*** Opening DATA SUPPLIED ***

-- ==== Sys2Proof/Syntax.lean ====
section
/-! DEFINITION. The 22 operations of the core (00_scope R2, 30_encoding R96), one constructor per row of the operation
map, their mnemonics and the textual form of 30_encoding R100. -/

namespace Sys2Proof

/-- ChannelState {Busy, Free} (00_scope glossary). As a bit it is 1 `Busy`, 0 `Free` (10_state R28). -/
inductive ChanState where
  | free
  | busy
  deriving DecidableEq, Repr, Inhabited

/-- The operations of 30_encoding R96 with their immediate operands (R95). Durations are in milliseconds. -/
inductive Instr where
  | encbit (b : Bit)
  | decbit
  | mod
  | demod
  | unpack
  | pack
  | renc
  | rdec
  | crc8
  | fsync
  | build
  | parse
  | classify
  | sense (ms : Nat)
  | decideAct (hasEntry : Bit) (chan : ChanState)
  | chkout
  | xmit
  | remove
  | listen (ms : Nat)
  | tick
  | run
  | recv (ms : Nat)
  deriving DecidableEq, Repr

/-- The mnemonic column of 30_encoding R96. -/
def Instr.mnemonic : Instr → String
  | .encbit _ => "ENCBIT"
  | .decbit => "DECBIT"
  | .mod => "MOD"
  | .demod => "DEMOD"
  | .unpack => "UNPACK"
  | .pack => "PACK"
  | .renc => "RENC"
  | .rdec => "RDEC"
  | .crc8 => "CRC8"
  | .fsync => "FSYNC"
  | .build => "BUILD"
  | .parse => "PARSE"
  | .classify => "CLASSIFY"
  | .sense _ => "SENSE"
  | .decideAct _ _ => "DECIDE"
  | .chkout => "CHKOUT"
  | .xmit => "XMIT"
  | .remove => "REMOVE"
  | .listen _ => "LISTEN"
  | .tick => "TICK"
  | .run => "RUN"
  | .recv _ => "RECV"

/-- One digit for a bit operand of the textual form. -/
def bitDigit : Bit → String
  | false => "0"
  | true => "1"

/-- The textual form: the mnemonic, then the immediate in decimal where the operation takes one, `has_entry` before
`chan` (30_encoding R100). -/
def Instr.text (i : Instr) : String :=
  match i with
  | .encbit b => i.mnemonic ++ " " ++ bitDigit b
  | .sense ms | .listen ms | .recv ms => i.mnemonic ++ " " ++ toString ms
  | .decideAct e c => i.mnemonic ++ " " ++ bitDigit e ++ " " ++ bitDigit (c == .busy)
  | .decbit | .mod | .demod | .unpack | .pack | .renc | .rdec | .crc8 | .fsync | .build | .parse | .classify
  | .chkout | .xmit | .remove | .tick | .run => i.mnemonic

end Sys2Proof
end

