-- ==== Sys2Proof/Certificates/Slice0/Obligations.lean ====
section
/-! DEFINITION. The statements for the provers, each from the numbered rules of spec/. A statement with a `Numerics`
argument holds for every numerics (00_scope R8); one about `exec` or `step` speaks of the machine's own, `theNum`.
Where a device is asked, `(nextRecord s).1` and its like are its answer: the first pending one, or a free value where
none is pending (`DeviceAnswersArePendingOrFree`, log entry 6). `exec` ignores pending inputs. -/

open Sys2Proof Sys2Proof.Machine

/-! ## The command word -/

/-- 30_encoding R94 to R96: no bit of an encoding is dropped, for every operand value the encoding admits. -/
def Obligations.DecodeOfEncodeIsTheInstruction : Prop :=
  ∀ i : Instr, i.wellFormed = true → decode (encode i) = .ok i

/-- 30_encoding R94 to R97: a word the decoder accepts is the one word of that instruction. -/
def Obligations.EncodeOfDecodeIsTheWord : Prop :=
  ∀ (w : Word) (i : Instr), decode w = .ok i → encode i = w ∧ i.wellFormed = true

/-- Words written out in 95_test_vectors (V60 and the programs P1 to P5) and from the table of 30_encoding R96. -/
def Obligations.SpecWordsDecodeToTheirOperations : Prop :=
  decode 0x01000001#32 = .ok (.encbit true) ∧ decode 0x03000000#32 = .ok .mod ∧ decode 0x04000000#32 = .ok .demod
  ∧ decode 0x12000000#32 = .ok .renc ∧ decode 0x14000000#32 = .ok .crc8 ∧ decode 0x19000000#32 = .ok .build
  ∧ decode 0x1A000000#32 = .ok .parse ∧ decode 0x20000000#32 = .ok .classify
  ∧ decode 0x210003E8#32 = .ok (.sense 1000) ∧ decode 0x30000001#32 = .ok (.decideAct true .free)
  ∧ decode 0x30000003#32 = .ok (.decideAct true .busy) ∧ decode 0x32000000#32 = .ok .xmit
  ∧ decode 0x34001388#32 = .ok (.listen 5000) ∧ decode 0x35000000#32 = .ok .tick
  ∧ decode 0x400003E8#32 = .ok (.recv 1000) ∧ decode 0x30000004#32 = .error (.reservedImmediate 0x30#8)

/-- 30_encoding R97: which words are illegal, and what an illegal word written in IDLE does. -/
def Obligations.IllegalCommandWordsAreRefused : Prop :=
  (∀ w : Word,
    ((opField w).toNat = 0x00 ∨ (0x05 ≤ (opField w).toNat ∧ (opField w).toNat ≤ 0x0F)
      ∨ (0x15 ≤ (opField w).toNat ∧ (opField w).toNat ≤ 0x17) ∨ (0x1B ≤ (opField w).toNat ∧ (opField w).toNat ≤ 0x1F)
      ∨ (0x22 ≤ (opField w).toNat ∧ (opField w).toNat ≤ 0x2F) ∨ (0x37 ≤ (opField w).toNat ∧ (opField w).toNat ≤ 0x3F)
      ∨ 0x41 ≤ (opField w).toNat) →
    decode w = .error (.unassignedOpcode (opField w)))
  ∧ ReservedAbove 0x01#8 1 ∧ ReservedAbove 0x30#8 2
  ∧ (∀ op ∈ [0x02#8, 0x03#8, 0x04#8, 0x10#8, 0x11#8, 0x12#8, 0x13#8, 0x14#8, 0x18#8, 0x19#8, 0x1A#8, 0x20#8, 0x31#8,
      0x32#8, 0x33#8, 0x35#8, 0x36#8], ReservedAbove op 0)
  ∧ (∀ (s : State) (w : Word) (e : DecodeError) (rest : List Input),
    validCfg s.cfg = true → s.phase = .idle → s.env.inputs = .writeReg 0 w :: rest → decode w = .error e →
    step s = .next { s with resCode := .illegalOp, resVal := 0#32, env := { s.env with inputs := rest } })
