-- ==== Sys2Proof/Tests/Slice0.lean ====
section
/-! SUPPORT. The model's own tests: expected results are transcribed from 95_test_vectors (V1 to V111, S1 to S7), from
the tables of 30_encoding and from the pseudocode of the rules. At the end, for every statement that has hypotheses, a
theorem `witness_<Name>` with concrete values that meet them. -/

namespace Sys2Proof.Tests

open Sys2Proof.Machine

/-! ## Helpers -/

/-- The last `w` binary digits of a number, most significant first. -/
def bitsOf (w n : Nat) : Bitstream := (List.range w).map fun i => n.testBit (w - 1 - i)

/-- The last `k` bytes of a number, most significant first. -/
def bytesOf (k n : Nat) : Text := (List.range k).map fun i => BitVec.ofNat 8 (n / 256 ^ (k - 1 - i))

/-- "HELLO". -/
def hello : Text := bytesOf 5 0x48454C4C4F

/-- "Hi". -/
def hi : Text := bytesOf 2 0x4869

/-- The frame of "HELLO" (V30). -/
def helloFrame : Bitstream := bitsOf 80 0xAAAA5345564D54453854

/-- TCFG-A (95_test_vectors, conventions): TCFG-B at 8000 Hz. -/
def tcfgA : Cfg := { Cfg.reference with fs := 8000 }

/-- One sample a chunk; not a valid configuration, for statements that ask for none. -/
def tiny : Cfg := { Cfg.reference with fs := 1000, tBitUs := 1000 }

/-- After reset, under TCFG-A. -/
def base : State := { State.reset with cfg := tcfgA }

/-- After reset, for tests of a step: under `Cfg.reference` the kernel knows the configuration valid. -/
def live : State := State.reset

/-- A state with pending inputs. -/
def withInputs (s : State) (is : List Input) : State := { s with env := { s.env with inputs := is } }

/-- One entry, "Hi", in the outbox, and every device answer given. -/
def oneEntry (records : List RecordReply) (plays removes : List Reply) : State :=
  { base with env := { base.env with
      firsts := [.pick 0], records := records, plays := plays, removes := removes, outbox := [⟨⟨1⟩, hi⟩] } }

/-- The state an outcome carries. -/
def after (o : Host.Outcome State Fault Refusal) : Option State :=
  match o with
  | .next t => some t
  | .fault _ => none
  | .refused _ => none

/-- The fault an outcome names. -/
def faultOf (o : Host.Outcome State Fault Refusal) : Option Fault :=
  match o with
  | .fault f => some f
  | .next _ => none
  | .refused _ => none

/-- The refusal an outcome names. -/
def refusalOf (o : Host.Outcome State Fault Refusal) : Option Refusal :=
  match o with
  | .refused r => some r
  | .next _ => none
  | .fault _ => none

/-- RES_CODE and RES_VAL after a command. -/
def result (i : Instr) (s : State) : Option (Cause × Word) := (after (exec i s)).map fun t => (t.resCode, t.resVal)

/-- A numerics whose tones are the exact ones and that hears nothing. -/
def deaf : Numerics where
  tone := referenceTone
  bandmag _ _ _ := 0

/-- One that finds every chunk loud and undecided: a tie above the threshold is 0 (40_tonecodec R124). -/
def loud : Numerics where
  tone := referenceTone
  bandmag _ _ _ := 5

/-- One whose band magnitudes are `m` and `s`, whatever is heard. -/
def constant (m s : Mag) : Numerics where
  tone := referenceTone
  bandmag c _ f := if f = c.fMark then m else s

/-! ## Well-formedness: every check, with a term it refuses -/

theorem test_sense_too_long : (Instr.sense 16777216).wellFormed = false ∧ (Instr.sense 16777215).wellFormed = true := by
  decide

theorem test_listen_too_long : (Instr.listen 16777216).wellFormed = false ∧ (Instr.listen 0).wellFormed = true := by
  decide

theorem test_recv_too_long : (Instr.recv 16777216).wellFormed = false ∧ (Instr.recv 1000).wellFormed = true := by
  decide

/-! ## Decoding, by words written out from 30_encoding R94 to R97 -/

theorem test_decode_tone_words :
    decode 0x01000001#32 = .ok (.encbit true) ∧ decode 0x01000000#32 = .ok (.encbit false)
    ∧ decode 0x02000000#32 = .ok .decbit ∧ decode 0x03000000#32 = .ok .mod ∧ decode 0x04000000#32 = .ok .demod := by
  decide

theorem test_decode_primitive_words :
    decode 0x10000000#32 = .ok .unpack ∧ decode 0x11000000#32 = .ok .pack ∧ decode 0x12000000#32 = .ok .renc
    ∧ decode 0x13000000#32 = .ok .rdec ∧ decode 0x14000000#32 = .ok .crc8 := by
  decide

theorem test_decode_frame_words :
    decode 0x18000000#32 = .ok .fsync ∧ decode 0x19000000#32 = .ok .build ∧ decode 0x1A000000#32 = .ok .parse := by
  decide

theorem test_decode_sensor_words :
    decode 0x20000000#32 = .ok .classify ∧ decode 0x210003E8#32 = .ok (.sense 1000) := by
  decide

*** Closing DATA SUPPLIED ***

DESCRIPTION OF THE TASK: Of the entries above, repeat exactly the lines from the line with "(.decideAct true .free)" through the line with "IDLE does. -/", both of them included.

ANSWER SECTION:
  ∧ decode 0x210003E8#32 = .ok (.sense 1000) ∧ decode 0x30000001#32 = .ok (.decideAct true .free)
  ∧ decode 0x30000003#32 = .ok (.decideAct true .busy) ∧ decode 0x32000000#32 = .ok .xmit
  ∧ decode 0x34001388#32 = .ok (.listen 5000) ∧ decode 0x35000000#32 = .ok .tick
  ∧ decode 0x400003E8#32 = .ok (.recv 1000) ∧ decode 0x30000004#32 = .error (.reservedImmediate 0x30#8)

/-- 30_encoding R97: which words are illegal, and what an illegal word written in IDLE does. -/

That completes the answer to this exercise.